I know, I know, I talk a lot of shit about bacon. And I stand by my oft-stated position that it lies among god’s greatest creations. I’m fully on board with the food blogosphere’s complete obsession with all things bacon. Whether it’s bacon salad, bacon cocktails, bacon wallets, or just plain bacon ridiculousness, I’m in. There’s something about this greasy, salty, over-the-top, wholly American food that is just so fun to blog about. But I have to admit, I blog bacon much more often than I actually eat it.

Growing up, bacon breakfasts were reserved for special occasions, or just a surprise best Sunday morning ever. Hence, bacon never made it into the roster of things that I regularly buy. Sure, I pass it in the supermarket all the time and have the urge to grab a pack or two of the good stuff, but I always feel it’s just too unhealthy to actually have bacon in my house and cook it every day.
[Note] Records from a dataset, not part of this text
-- ==== Sys2Proof/Machine/Link.lean ====
section
/-!
DEFINITION. The host link (chapter 7): its states (Table 7-2), resets, LD allocations and HDM decoders, GPF, MSI-X, DOE and BAR2
accesses that break R3.
-/
namespace Sys2Proof.Machine

/-- The code of a link state (HLNK_LINK_STATUS.STATE). -/
def LinkSt.code : LinkSt → Nat
  | .down => 0 | .training => 1 | .io => 2 | .mem => 3 | .held => 4

/-- HLNK_LINK_STATUS (R180). -/
def Dev.linkStatus (s : Dev) : Nat :=
  let h := s.hlnk
  let m := h.mode
  h.link.code + (if h.trained then
    fieldAt 4 3 m.rate.val + fieldAt 8 5 (if m.x16 then 16 else 8) + fieldAt 13 1 (b2n m.flit256) + fieldAt 14 1 (b2n m.lopt) +
      fieldAt 15 1 (b2n h.noCxl) + fieldAt 16 1 (b2n (m.cxl && m.mld)) + fieldAt 17 5 (s.ldSizes.countP (fun n => decide (n ≠ 0))) +
      fieldAt 22 1 (b2n m.laneRev)
    else 0)

/-- A record of a link event: its BAR2 offset or 0, and HLNK_LINK_STATUS. -/
def Dev.logLink (s : Dev) (ty off : Nat) : Dev := s.logStd ty off s.linkStatus

/-- The link is up with CXL. -/
def Dev.linkUp (s : Dev) : Bool := s.hlnk.link = .io || s.hlnk.link = .mem


/-! ### Link states (Table 7-2) -/

/-- What the device offers limits what is negotiated (HLNK_LINK_CTL, Table 7-1): a rate of 8 to 64 GT/s, x16 or x8; the 68-byte flit
at 32 GT/s and below only, and the latency-optimized flit as a form of the 256-byte flit. -/
def Dev.negotiated (s : Dev) (m : LinkMode) : LinkMode :=
  let maxRate := max 1 (min 4 (s.regF Reg.HLNK_LINK_CTL 0 3))
  let rate : Fin 5 := Fin.ofNat 5 (max 1 (min maxRate m.rate.val))
  let flit256 : Bool := m.flit256 || decide (rate = 4)
  { m with
    rate := rate
    x16 := m.x16 && decide (s.regF Reg.HLNK_LINK_CTL 4 1 = 0)
    flit256 := flit256
    lopt := m.lopt && flit256 && decide (s.regF Reg.HLNK_LINK_CTL 5 1 = 1) }

/-- The LTSSM reaches L0: from TRAINING with what was negotiated; after a pass through Recovery only RETRAIN clears. -/
def linkL0 (m : LinkMode) (s : Dev) : Dev :=
  if s.linkUp then s.setRegF Reg.HLNK_LINK_CTL 6 1 0
  else if s.hlnk.link ≠ .training || s.hlnk.trained then s
  else
    let s := (s.setRegF Reg.HLNK_LINK_CTL 6 1 0).modHlnk (fun h => { h with mode := s.negotiated m, trained := true, noCxl := !m.cxl })
    if m.cxl then ((s.modHlnk (fun h => { h with link := .io })).setReady Rdy.LINK).evalAgain
    else (s.latch Reg.HLNK_ERR 5).logLink LT.LINK_NO_CXL 0

/-- The link leaves L0: READY_LINK clears, with what hangs on it, and the requests in flight are resolved (R160). -/
def Dev.linkLost (s : Dev) (dest : LinkSt) : Dev :=
  let s := ((s.clrReady Rdy.LINK).clrReady Rdy.MAILBOX).clrReady Rdy.HOSTMEM
  (s.resolveInFlight.modHlnk (fun h => { h with link := dest, trained := false, noCxl := false })).evalAgain

/-- The LTSSM leaves L0 for Detect or Disabled with PERST_N high: a link-level error, reported through AER (R178; PRESUMED:
assumption 114). -/
def linkDown (s : Dev) : Dev :=
  if !s.hlnk.trained || !s.pins.perstN then s
  else (((s.linkLost .training).latch Reg.HLNK_ERR 4).logLink LT.LINK_DOWN 0).emit .aerLinkDown

/-- The link domain is powered: its checkpoint has been passed, and no LINK rail is down (Table 7-2, R343). -/
def Dev.linkPowered (s : Dev) : Bool :=
  s.seq.linkUp && (List.range 24).all (fun n =>
    !(s.railRec n).populated || !(s.railRec n).link || (s.rail n).st = .ramp || (s.rail n).st = .on)

/-- The link domain loses power, or the down-timetable ends HELD. -/
def Dev.linkOff (s : Dev) : Dev := (s.linkLost .down).modHlnk (fun h => { h with memActive := false })

/-- The rows of Table 7-2 that follow from the device's own state: training starts (not in SAVE, Table 7-10), CXL.mem opens and
closes, and the link domain loses power. -/
def Dev.linkEval (s : Dev) : Dev :=
  if s.hlnk.link ≠ .down && !s.linkPowered then s.linkOff
  else
    match s.hlnk.link with
    | .down =>
      if s.pins.perstN && s.linkPowered && s.core.mode ≠ .save && (s.rdy Rdy.RAILS || s.core.mode = .recovery) then (s.modHlnk (fun h => { h with link := .training })).evalAgain
      else s
    | .io => if s.rdy Rdy.HOSTMEM then (s.modHlnk (fun h => { h with link := .mem, memActive := true })).evalAgain else s
    | .mem => if s.rdy Rdy.HOSTMEM || s.core.mode = .save then s else (s.modHlnk (fun h => { h with link := .io })).evalAgain
    | _ => s

/-- The first action of a crossing (R107): the PHY is parked. -/
def Dev.linkHold (s : Dev) : Dev :=
  if s.hlnk.link = .down then s
  else ((s.clrReady Rdy.LINK).clrReady Rdy.MAILBOX).modHlnk (fun h => { h with link := .held, trained := false, noCxl := false })

/-- A warm landing: training starts, or waits for the next rise of PERST_N. -/
def Dev.linkWarm (s : Dev) : Dev :=
  if s.hlnk.link ≠ .held then s else s.modHlnk (fun h => { h with link := if s.pins.perstN then .training else .down })

/-- The device's DevLoad changes (R157): HLNK_DEVLOAD counts it. -/
def Dev.devloadEval (s : Dev) : Dev :=
  if s.hlnk.devload = s.devload then s else (s.modHlnk (fun h => { h with devload := s.devload })).wrapReg Reg.HLNK_DEVLOAD 16 16 1

/-! ### Resets, LDs and decoders (R149, R151, R152) -/

/-- FLR resets an LD's mailbox, event logs and MSI-X state. -/
def Dev.ldReset (s : Dev) (ld : Fin 16) : Dev :=
  s.modLd ld (fun l => { l with
    logs := [[], [], [], []], overflow := [], ovfTimes := [], nextHandle := 1, intPolicy := 0, msixMask := 0xF, msixPend := 0 })

/-- A function-level reset. -/
def flr (ld : Fin 16) (s : Dev) : Dev := if s.linkUp then s.ldReset ld else s

/-- CXL Reset also uncommits the LD's decoders; no memory contents or granule state changes. -/
def cxlReset (ld : Fin 16) (s : Dev) : Dev :=
  if s.linkUp then (s.ldReset ld).modHlnk (fun h => { h with decoders := h.decoders.filter (fun d => d.ld ≠ ld.val) }) else s

/-- A base in an allocation, in GiB. -/
def baseIn (sizes : List Nat) (n : Nat) : Nat := (sizes.take n).foldl (· + ·) 0

/-- Set LD Allocations (R151): taken whole, unless it exceeds the host-visible capacity or moves an LD with a committed
decoder. -/
def setLdAllocations (sizes : List Nat) (s : Dev) : Dev :=
  if !s.linkUp then s
  else
    let old := s.ldSizes
    let moves (n : Nat) : Bool := decide (baseIn sizes n ≠ baseIn old n) || decide (sizes.getD n 0 ≠ old.getD n 0)
    let bad : Bool := decide (16 < sizes.length) || decide (s.installedGiB - 1 < sizes.foldl (· + ·) 0) ||
      s.hlnk.decoders.any (fun d => d.committed && moves d.ld) || !(s.hlnk.mode.cxl && s.hlnk.mode.mld)
    if bad then s.refuse (.host 0) 0x5402 St.badParam.ret .badParam
    else (s.modHlnk (fun h => { h with allocs := sizes })).postSt (.host 0) 0x5402 .ok []

/-- The ways and granularities of Table 7-1. -/
def hdmWays (w : Fin 8) : Nat := [1, 2, 3, 4, 6, 8, 12, 16].getD w.val 1
def hdmGran (g : Fin 7) : Nat := 256 * 2 ^ g.val

/-- A decoder may commit: base and size are whole units of 256 MiB × ways, its share lies in the LD after those below it, and
decoder 0 is committed first and lies lower (as CXL defines). -/
def Dev.decoderOk (s : Dev) (d : Decoder) : Bool :=
  decide (d.size ≠ 0) && decide (d.base % 2 ^ 28 = 0) && decide (d.size % (2 ^ 28 * d.ways) = 0) &&
    decide (d.base + d.size ≤ 2 ^ 52) &&
    decide (s.decoderBase d.ld d.n + d.skip + d.share ≤ s.ldSizes.getD d.ld 0 * 2 ^ 30) &&
    (d.n = 0 || s.hlnk.decoders.any (fun e => e.ld = d.ld && e.n = 0 && e.committed && decide (e.base + e.size ≤ d.base)))

/-- A write commits or uncommits an LD's HDM decoder (R152). -/
def hdmDecoderCommit (ld : Fin 16) (n : Fin 2) (commit : Bool) (base : BitVec 52) (size : Nat) (ways : Fin 8) (gran : Fin 7)
    (skip : Nat) (s : Dev) : Dev :=
  if !s.linkUp then s
  else
    let others := s.hlnk.decoders.filter (fun d => !(decide (d.ld = ld.val) && decide (d.n = n.val)))
    if !commit then s.modHlnk (fun h => { h with decoders := others })
    else
      let d : Decoder :=
        { ld := ld.val, n := n.val, base := base.toNat, size := size, ways := hdmWays ways, gran := hdmGran gran, skip := skip
          committed := true }
      let s' := s.modHlnk (fun h => { h with decoders := others })
      if s'.decoderOk d then s.modHlnk (fun h => { h with decoders := others ++ [d] }) else s

/-! ### GPF, MSI-X, DOE, BAR2 -/

/-- GPF Phase 1 has nothing to do (R32). -/
def gpfPhase1 (s : Dev) : Dev := if s.linkUp then s.emit .gpfPhase1Done else s

/-- GPF Phase 2 (R32, R162): it completes once every write received before it has been acknowledged. -/
def gpfPhase2 (s : Dev) : Dev :=
  if !s.linkUp then s
  else ((s.wrapReg Reg.HLNK_GPF 16 16 1).modHlnk (fun h => { h with gpf := h.gpf ++ [(s.ticks, h.seq)] })).gpfCheck

/-- With the engine HALTED, the oldest Phase 2 completes with writes still held (R32). -/
def gpfPartial (s : Dev) : Dev :=
  match s.hlnk.gpf with
  | (t, n) :: _ =>
    if s.fery.eng ≠ .halted then s
    else
      let held := s.gpfHeld n
      let s := (s.gpfDone t true).latch Reg.HLNK_ERR 8
      s.logStd LT.GPF_PARTIAL held (s.regN Reg.HLNK_GPF)
  | [] => s

/-- An unmask of a vector sends a message held while it was masked (R177). -/
def msixUnmask (ld : Fin 16) (v : Fin 4) (s : Dev) : Dev :=
  if !s.linkUp then s
  else
    let l := s.ld ld
    let bit := 1#4 <<< v.val
    let s := s.modLd ld (fun l => { l with msixMask := l.msixMask &&& ~~~bit, msixPend := l.msixPend &&& ~~~bit })
    if l.msixMask.getLsbD v.val && l.msixPend.getLsbD v.val then s.emit (.msix ld v.val) else s

/-- The CDAT of an LD (R149): one DSMAS entry over its capacity, in bytes, which is persistent; DSLBIS entries with the worst-corner
latency in ns and bandwidth in MB/s of Table 8-2. -/
def Dev.cdat (s : Dev) (ld : Fin 16) : List CdatEntry :=
  [.dsmas 0 0 (s.ldSize ld) true, .dslbisLatency 0 180, .dslbisBandwidth 0 200000]

/-- A read of an LD's CDAT through DOE. -/
def doeCdatRequest (ld : Fin 16) (s : Dev) : Dev :=
  if s.linkUp && decide (s.ldSize ld ≠ 0) then s.emit (.doe ld (s.cdat ld)) else s

/-- A BAR2 access that breaks R3 (R166). -/
def bar2BadAccess (off : BitVec 20) (write : Bool) (s : Dev) : Dev :=
  if !s.linkUp then s
  else
    let s := (((s.latch Reg.HLNK_ERR 0).setRegN Reg.HLNK_ERR_ADDR_LO off.toNat).setRegN Reg.HLNK_ERR_ADDR_HI 0).logLink
      LT.MMIO_BAD_ACCESS off.toNat
    if write then s else s.emit (.mmioRead off.toNat 0)

/-- READY_MAILBOX sets once READY_LINK is set and the mailbox is served: by firmware, or in RECOVERY by the Slipway ROM (R177,
Table 1-6). -/
def readyMailbox (s : Dev) : Dev :=
  let modeOk : Bool := s.core.mode = .restore || s.core.mode = .service || s.core.mode = .maintenance
  if s.rdy Rdy.LINK && ((modeOk && s.rdy Rdy.FW) || s.core.mode = .recovery) then s.setReady Rdy.MAILBOX else s

end Sys2Proof.Machine
end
And don’t talk to me about turkey bacon, tofu bacon or tempeh bacon. NO.

So I generally reserve bacon consumption for eating out. Consequentially, I have become literarlly incapable of reading the word “bacon” on a menu and not ordering the encompassing item. My favorite diners and lunch spots might serve great burgers, salads, or pasta dishes, but I wouldn’t know, because I simply cannot pass up a good BLT.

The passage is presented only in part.